Using linear regression to detect trends in English Premier League team’s stats in the 2018 to 2019 season.
Data obtained from https://footystats.org/download-stats-csv#.
2025-03-15
Using linear regression to detect trends in English Premier League team’s stats in the 2018 to 2019 season.
Data obtained from https://footystats.org/download-stats-csv#.
For example, consider the 3d plot of Away PPG, Home PPG, and Total PPG. How can we tell if there is a definite relationship, i.e, if you are winning away games, then you are also winning home games?
We can precisely tell if there is relationship between these variables using linear regression.
What linear regression produces is a formula for a line in the form \(y = \alpha + \beta x\). Linear regression can reveal a relation between variables and be used to predict future results or reveal trends, as well as highlight outliers.

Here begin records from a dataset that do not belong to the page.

-- ==== Sys2Proof/Machine/Translate.lean ====
section
/-! DEFINITION. Address translation: TLB lookups, walks that accesses start or join, and registrations in the second-level TLB (R240 to R252). -/

namespace Sys2Proof.Machine

/-- The pieces of a range that lie in one 4 KiB page each. -/
def chunks : Nat → Nat → Nat → List (Nat × Nat)
  | 0, _, _ => []
  | fuel + 1, va, len =>
    if len = 0 then []
    else
      let k := min len (4096 - va % 4096)
      (va, k) :: chunks fuel (va + k) (len - k)

/-- The pieces of a list of ranges. -/
def chunksOf (rs : List (Nat × Nat)) : List (Nat × Nat) := rs.flatMap (fun r => chunks (r.2 / 4096 + 2) r.1 r.2)

/-- A TLB entry covers an address of an address space (R246). -/
def TlbEntry.covers (e : TlbEntry) (asid va : Nat) : Bool :=
  e.asid.toNat == asid && e.va / 2 ^ levelShift e.level == va / 2 ^ levelShift e.level

/-- The physical address of a virtual one under an entry that covers it. -/
def TlbEntry.phys (e : TlbEntry) (va : Nat) : Nat := e.pa + va % 2 ^ levelShift e.level

/-- The set of the second level that holds a translation (R247): CRC-32C of ASID and page number (log entry 12). -/
def tlbSet (asid va level : Nat) : Nat := (crc32c (leBytes asid 2 ++ leBytes (va / 2 ^ levelShift level) 8)).toNat % 2048

/-- The first-level TLB of a cluster. -/
def State.l1 (s : State) (cl : Nat) : List TlbEntry := s.nic.l1.getD cl []

/-- A way holds a translation that covers an address. -/
def L2Way.page? (asid va lv : Nat) : L2Way → Option TlbEntry
  | .page e => if e.level == lv && e.covers asid va then some e else none
  | .reg _ => none

/-- A second-level hit: the three page sizes are probed together (R247). -/
def State.l2Hit (s : State) (asid va : Nat) : Option TlbEntry :=
  [1, 2, 3].findSome? (fun lv => (Map.getD s.nic.l2 (tlbSet asid va lv) []).findSome? (L2Way.page? asid va lv))

/-- Fill the first level of a cluster: a full one loses an entry drawn from the cluster's LFSR (R246). -/
def l1Fill (cl : Nat) (e : TlbEntry) : Prog :=
  .draw fun r => .nic fun n =>
    { n with l1 := n.l1.modify cl (fun l => if l.length < 64 then l ++ [e] else l.set (r % 64) e) }

/-- A set with a way used: the ways stand in the order of their last use. A full set of eight takes a new way in place of one that
pseudo-LRU picks (R247), never the one used last (log entry 93). -/
def l2Put (k : Nat) (w : L2Way) : Prog :=
  .draw fun r => .nic fun n =>
    let others := (Map.getD n.l2 k []).filter (· != w)
    { n with l2 := Map.put n.l2 k ((if others.length < 8 then others else others.eraseIdx (r % 7)) ++ [w]) }

/-- A way of a set has been used. -/
def l2Used (k : Nat) (w : L2Way) : Prog :=
  .nic fun n => { n with l2 := Map.put n.l2 k ((Map.getD n.l2 k []).filter (· != w) ++ [w]) }

/-- Put a translation into its set (R247). -/
def l2Fill (e : TlbEntry) : Prog := l2Put (tlbSet e.asid.toNat e.va e.level) (.page e)

/-- A registration record is looked up in the second level, and read into it on a miss (R247). -/
def regLookup (i : Nat) : Prog :=
  .read fun s =>
    if (Map.getD s.nic.l2 (i % 2048) []).contains (.reg i) then l2Used (i % 2048) (.reg i)
    else .all [.count Obj.l2Misses, l2Put (i % 2048) (.reg i)]

/-- How a translation comes out. -/
inductive Tr where
  | hit (pa : Nat) (pkey : Nat)
  | wait
  | fault (code : Nat)
deriving DecidableEq, Repr

/-- A walk fault is counted by its kind (R262). -/
def countFault (code : Nat) : Prog := .count (if code = stWalkDevice then Obj.walkDeviceHits else Obj.walkFaults)

/-- ROOT of an address space that exists (R241). -/
def State.asidRoot (s : State) (a : Nat) : Option Nat :=
  let r := Nums.get s.nic.asids a
  if r.testBit 0 then some (natField r 12 40 * 4096) else none

/-- A walk in flight that an address of an access already waits for, or that it joins: the same 4 KiB page, else 2 MiB, else 1 GiB
(R245). An access that a joined walk has not served starts its own. -/
def State.walkToJoin (s : State) (who : Waiter) (cl asid va : Nat) : Option Nat :=
  match s.nic.walks.find? (fun w => w.2.waiters.contains (who, va)) with
  | some w => some w.1
  | none =>
    if s.nic.missed.contains (who, va, true) then none
    else
      let ws := s.nic.walks.filter (fun w => w.2.cluster == cl && w.2.asid.toNat == asid)
      ([12, 21, 30].findSome? (fun sh => ws.find? (fun w => w.2.va / 2 ^ sh == va / 2 ^ sh))).map (·.1)

/-- A miss in both levels joins a walk or starts one (R243, R245); the 17th of a cluster waits for one to end. -/
def miss (who : Waiter) (cl asid va : Nat) (k : Tr → Prog) : Prog :=
  .read fun s =>
    match s.walkToJoin who cl asid va with
    | some w =>
      .all [.nic (fun n => match Map.look n.walks w with
          | some x =>
            let ws := if x.waiters.contains (who, va) then x.waiters else x.waiters ++ [(who, va)]
            { n with walks := Map.put n.walks w { x with waiters := ws } }
          | none => n), k .wait]
    | none =>
      if 16 ≤ (s.nic.walks.filter (fun w => w.2.cluster == cl)).length then
        .all [.nic (fun n => { n with walkQ := if n.walkQ.contains (cl, who) then n.walkQ else n.walkQ ++ [(cl, who)] }), k .wait]
      else
        match (if 2 ^ 48 ≤ va then none else s.asidRoot asid) with
        | none => .all [.count Obj.walks, countFault stTranslation, k (.fault stTranslation)]
        | some root =>
          if s.deviceRegion root 4096 then .all [.count Obj.walks, countFault stWalkDevice, k (.fault stWalkDevice)]
          else
            .all [.count Obj.walks, .nic (fun n => { n with
              walks := Map.put n.walks n.nextWalk
                { cluster := cl, asid := BitVec.ofNat 16 asid, va := va, level := 4, table := root, waiters := [(who, va)] }
              nextWalk := n.nextWalk + 1 }), k .wait]

/-- An access uses a translation (R249). -/
def trUsed (who : Waiter) (e : TlbEntry) : Prog := .nic fun n => { n with uses := n.uses ++ [(who, e)] }

/-- A lookup that misses is counted once for each address of an access, however often the access goes on (R262). -/
def countMiss (who : Waiter) (va : Nat) (p : Prog) : Prog :=
  .read fun s => .when (!(s.nic.missed.any (fun m => m.1 == who && m.2.1 == va)))
    (.all [p, .nic (fun n => { n with missed := n.missed ++ [(who, va, false)] })])

/-- Translate one address for an access (R245 to R247). -/
def translate (who : Waiter) (cl asid va : Nat) (k : Tr → Prog) : Prog :=
  .read fun s =>
    match s.nic.grants.find? (fun g => g.who == who && g.tr.covers asid va) with
    | some g => match g.fault with
      | some code => k (.fault code)
      | none => .all [trUsed who g.tr, k (.hit (g.tr.phys va) g.tr.pkey.toNat)]
    | none =>
      match (s.l1 cl).find? (fun e => e.covers asid va) with
      | some e => .all [trUsed who e, k (.hit (e.phys va) e.pkey.toNat)]
      | none =>
        match s.l2Hit asid va with
        | some e => .all [countMiss who va (.count Obj.l1Misses), l2Used (tlbSet asid va e.level) (.page e), l1Fill cl e, trUsed who e,
            k (.hit (e.phys va) e.pkey.toNat)]
        | none => .all [countMiss who va (.all [.count Obj.l1Misses, .count Obj.l2Misses]), miss who cl asid va k]

/-- How the translation of an access comes out: its physical pieces, or why it has none. -/
inductive TrAll where
  | ok (runs : List (Nat × Nat))
  | wait
  | fault (code : Nat)
deriving DecidableEq, Repr

/-- Translate every page of an access, checking each page's protection key against `allow` (R250, R252). -/
def translateAll (who : Waiter) (cl asid : Nat) (allow : Nat → Bool) (k : TrAll → Prog) :
    List (Nat × Nat) → List (Nat × Nat) → Prog
  | [], acc => k (.ok acc.reverse)
  | (va, n) :: rest, acc =>
    translate who cl asid va fun r =>
      match r with
      | .hit pa pkey =>
        if allow pkey then translateAll who cl asid allow k rest ((pa, n) :: acc)
        else .all [.count Obj.pkeyDenials, k (.fault stProtKey)]
      | .wait => k .wait
      | .fault code => k (.fault code)

/-- Translate the ranges of an access (R252). -/
def access (who : Waiter) (cl asid : Nat) (allow : Nat → Bool) (ranges : List (Nat × Nat)) (k : TrAll → Prog) : Prog :=
  translateAll who cl asid allow k (chunksOf ranges) []

/-- The access is over: walk results held for it are dropped (R249). -/
def accessDone (who : Waiter) : Prog :=
  .nic (fun n => { n with grants := n.grants.filter (fun g => g.who != who), missed := n.missed.filter (fun m => m.1 != who) })

/-- KEY_RIGHTS permits reads, or writes, of a page's key (R250). -/
def mayRead (rights : BitVec 32) (pkey : Nat) : Bool := rights.getLsbD (2 * pkey)
def mayWrite (rights : BitVec 32) (pkey : Nat) : Bool := rights.getLsbD (2 * pkey + 1)

/-- Write bytes over physical pieces in order, by the link of a function; what they held before is kept until the access is over, since
the host may refuse lines of it (R542). -/
def writeRuns (who : Waiter) (f : Nat) : List (Nat × Nat) → Bytes → Prog
  | [], _ => .done
  | (pa, n) :: rest, bs =>
    .all [.read fun s => .nic (fun m => { m with before := m.before ++ [(who, pa, s.memRead pa (bs.take n).length)] }),
      memWrite f pa (bs.take n), writeRuns who f rest (bs.drop n)]

/-- The bytes of a piece that lie in some lines, as runs: where each starts, and its bytes. -/
def inLines (ls : List (BitVec 58)) (a : Nat) (bs : Bytes) : List (Nat × Byte) :=
  ((List.range bs.length).zip bs).filterMap (fun b => if ls.any (fun l => l.toNat == (a + b.1) / 64) then some (a + b.1, b.2) else none)

/-- The host has refused lines of what an access wrote: they keep what they held, and those that it accepted take effect (R542). -/
def linesRefused (who : Waiter) (ls : List (BitVec 58)) : Prog :=
  .read fun s => .each ((s.nic.before.filter (fun b => b.1 == who)).reverse.flatMap (fun b => inLines ls b.2.1 b.2.2)) (fun b => memPut b.1 [b.2])

/-- The ranges of an entry's local bytes `[from, from + n)`: through its fragment table, or at LADDR (R147, R151). -/
def localRuns (frags : List (Nat × Nat)) (wqe : BitVec 512) (skip n : Nat) : List (Nat × Nat) :=
  if wqIndirect wqe then fragRuns frags skip n else if n = 0 then [] else [(wqLaddr wqe + skip, n)]

/-- The NIC cluster of a context (R213). -/
def clusterOf (c : Nat) : Nat := c % 4

/-- INFLIGHT of a registration goes down by one; at zero a REVOKING record becomes INVALID (R255, R256). -/
def regRelease (i : Nat) : Prog :=
  .nic fun n =>
    match Map.look n.regs i with
    | none => n
    | some r =>
      let r1 := { r with inflight := r.inflight - 1 }
      let r2 := if r1.inflight = 0 ∧ r1.state = .revoking then { r1 with state := .invalid } else r1
      { n with regs := Map.put n.regs i r2 }

end Sys2Proof.Machine
end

To calculate linear regression, the least squares estimates is often used to find the values of \(\alpha\) and \(\beta\). Where
\(\alpha = \overline{y} -\beta \overline{x} \\ \beta = \frac{\sum_{i=1}^{n} - \frac{(\sum_{i=1}^{n}y_i)(\sum_{i=1}^{n}x_i)}{n} }{\sum_{i=1}^{n}x_i^2 - \frac{(\sum_{i=1}^{n} x _i)^2}{n} }\)
Which are then used as the coefficients for linear regression.

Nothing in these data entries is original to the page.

-- ==== Sys2Proof/Machine/Rs.lean ====
section
/-! DEFINITION. The Reed–Solomon code RS(144,136) of flits over GF(2⁸) (R76). Byte 0 of a flit is the coefficient of the highest power (log entry 28). -/

namespace Sys2Proof.Machine

/-- Multiplication by x in GF(2⁸) modulo x⁸ + x⁴ + x³ + x² + 1. -/
def gfDouble (a : Nat) : Nat := if a < 128 then 2 * a else (2 * a) ^^^ 0x11D

/-- The product, by the low `n` bits of `b`. -/
def gfMulAux : Nat → Nat → Nat → Nat
  | 0, _, _ => 0
  | n + 1, a, b => (if b % 2 = 1 then a else 0) ^^^ gfMulAux n (gfDouble a) (b / 2)

def gfMul (a b : Nat) : Nat := gfMulAux 8 a b

def gfPow (a : Nat) : Nat → Nat
  | 0 => 1
  | n + 1 => gfMul a (gfPow a n)

/-- The inverse: a²⁵⁴. -/
def gfInv (a : Nat) : Nat := gfPow a 254

/-- αⁿ, with α the root of the polynomial. -/
def gfExp (n : Nat) : Nat := gfPow 2 (n % 255)

/-! Polynomials, lowest coefficient first. -/

def polyAdd : List Nat → List Nat → List Nat
  | [], q => q
  | p, [] => p
  | a :: p, b :: q => (a ^^^ b) :: polyAdd p q

def polyScale (c : Nat) (p : List Nat) : List Nat := p.map (gfMul c)
def polyShift (n : Nat) (p : List Nat) : List Nat := List.replicate n 0 ++ p

def polyMul : List Nat → List Nat → List Nat
  | [], _ => []
  | a :: p, q => polyAdd (polyScale a q) (0 :: polyMul p q)

def polyEval (p : List Nat) (x : Nat) : Nat := p.foldr (fun c acc => c ^^^ gfMul x acc) 0

/-- The formal derivative in characteristic 2: the odd terms, one power lower. -/
def polyDeriv (p : List Nat) : List Nat := (p.mapIdx (fun i c => if i % 2 = 1 then c else 0)).drop 1

/-- The degree, zero terms at the top apart. -/
def polyDeg (p : List Nat) : Nat := ((List.range p.length).filter (fun i => nth p i != 0)).getLastD 0

/-- The generator with roots α⁰ to α⁷ (R76). -/
def rsGen : List Nat := (List.range 8).foldl (fun g i => polyMul g [gfExp i, 1]) [1]

/-- One step of the division: the remainder (highest coefficient first) after another message byte. -/
def rsStep (gTail : List Nat) (r : List Nat) (m : Nat) : List Nat :=
  let fb := m ^^^ r.headD 0
  polyAdd (r.drop 1 ++ [0]) (polyScale fb gTail)

/-- The eight parity bytes of 136 message bytes, the first sent first. -/
def rsParity (msg : List Nat) : List Nat := msg.foldl (rsStep ((rsGen.take 8).reverse)) (List.replicate 8 0)

/-- The eight syndromes of a received word. -/
def rsSyndromes (w : List Nat) : List Nat :=
  (List.range 8).map (fun i => w.foldl (fun acc c => gfMul (gfExp i) acc ^^^ c) 0)

/-- The state of the Berlekamp–Massey iteration. -/
structure Bm where
  c : List Nat := [1]
  b : List Nat := [1]
  len : Nat := 0
  m : Nat := 1
  d : Nat := 1

/-- One iteration with syndrome `n`. -/
def Bm.step (syn : List Nat) (s : Bm) (n : Nat) : Bm :=
  let d := ((List.range (s.len + 1)).map (fun i => gfMul (nth s.c i) (nth syn (n - i)))).foldl (· ^^^ ·) 0
  if d = 0 then { s with m := s.m + 1 }
  else
    let c := polyAdd s.c (polyShift s.m (polyScale (gfMul d (gfInv s.d)) s.b))
    if 2 * s.len ≤ n then { c := c, b := s.c, len := n + 1 - s.len, m := 1, d := d }
    else { s with c := c, m := s.m + 1 }

/-- The error locator of syndromes. -/
def rsLocator (syn : List Nat) : Bm := (List.range 8).foldl (Bm.step syn) {}

/-- A received word of 144 bytes corrected: the word and the number of symbols corrected; none where the decoder
reports failure, as with more than four errors (R76). -/
def rsDecode (w : List Nat) : Option (List Nat × Nat) :=
  let syn := rsSyndromes w
  if syn.all (· == 0) then some (w, 0)
  else
    let l := rsLocator syn
    let bad := (List.range 144).filter (fun i => polyEval l.c (gfExp (255 - (143 - i))) == 0)
    if 4 < l.len ∨ bad.length ≠ l.len ∨ polyDeg l.c ≠ l.len then none
    else
      let omega := (polyMul syn l.c).take 8
      let fixed := w.mapIdx (fun i c =>
        if bad.contains i then
          let xi := gfExp (255 - (143 - i))
          c ^^^ gfMul (gfExp (143 - i)) (gfMul (polyEval omega xi) (gfInv (polyEval (polyDeriv l.c) xi)))
        else c)
      if (rsSyndromes fixed).all (· == 0) then some (fixed, bad.length) else none

end Sys2Proof.Machine
end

Here we can see that when compared to other teams, visually, it appears as though Arsenal are better at home, and Crystal Palace are better away, while all the other teams follow a line, implying a relationship.
When we obtain the p-value, which is a measure of how statistically significant the relationship is, we have a p value of less than 0.05, meaning we can conclude there is a relationship between Away PPG and Home PPG, leading to the conclusion that if you win at away games, you are most likely winning a similar amount at home, expect for those outliers, which would require further examination.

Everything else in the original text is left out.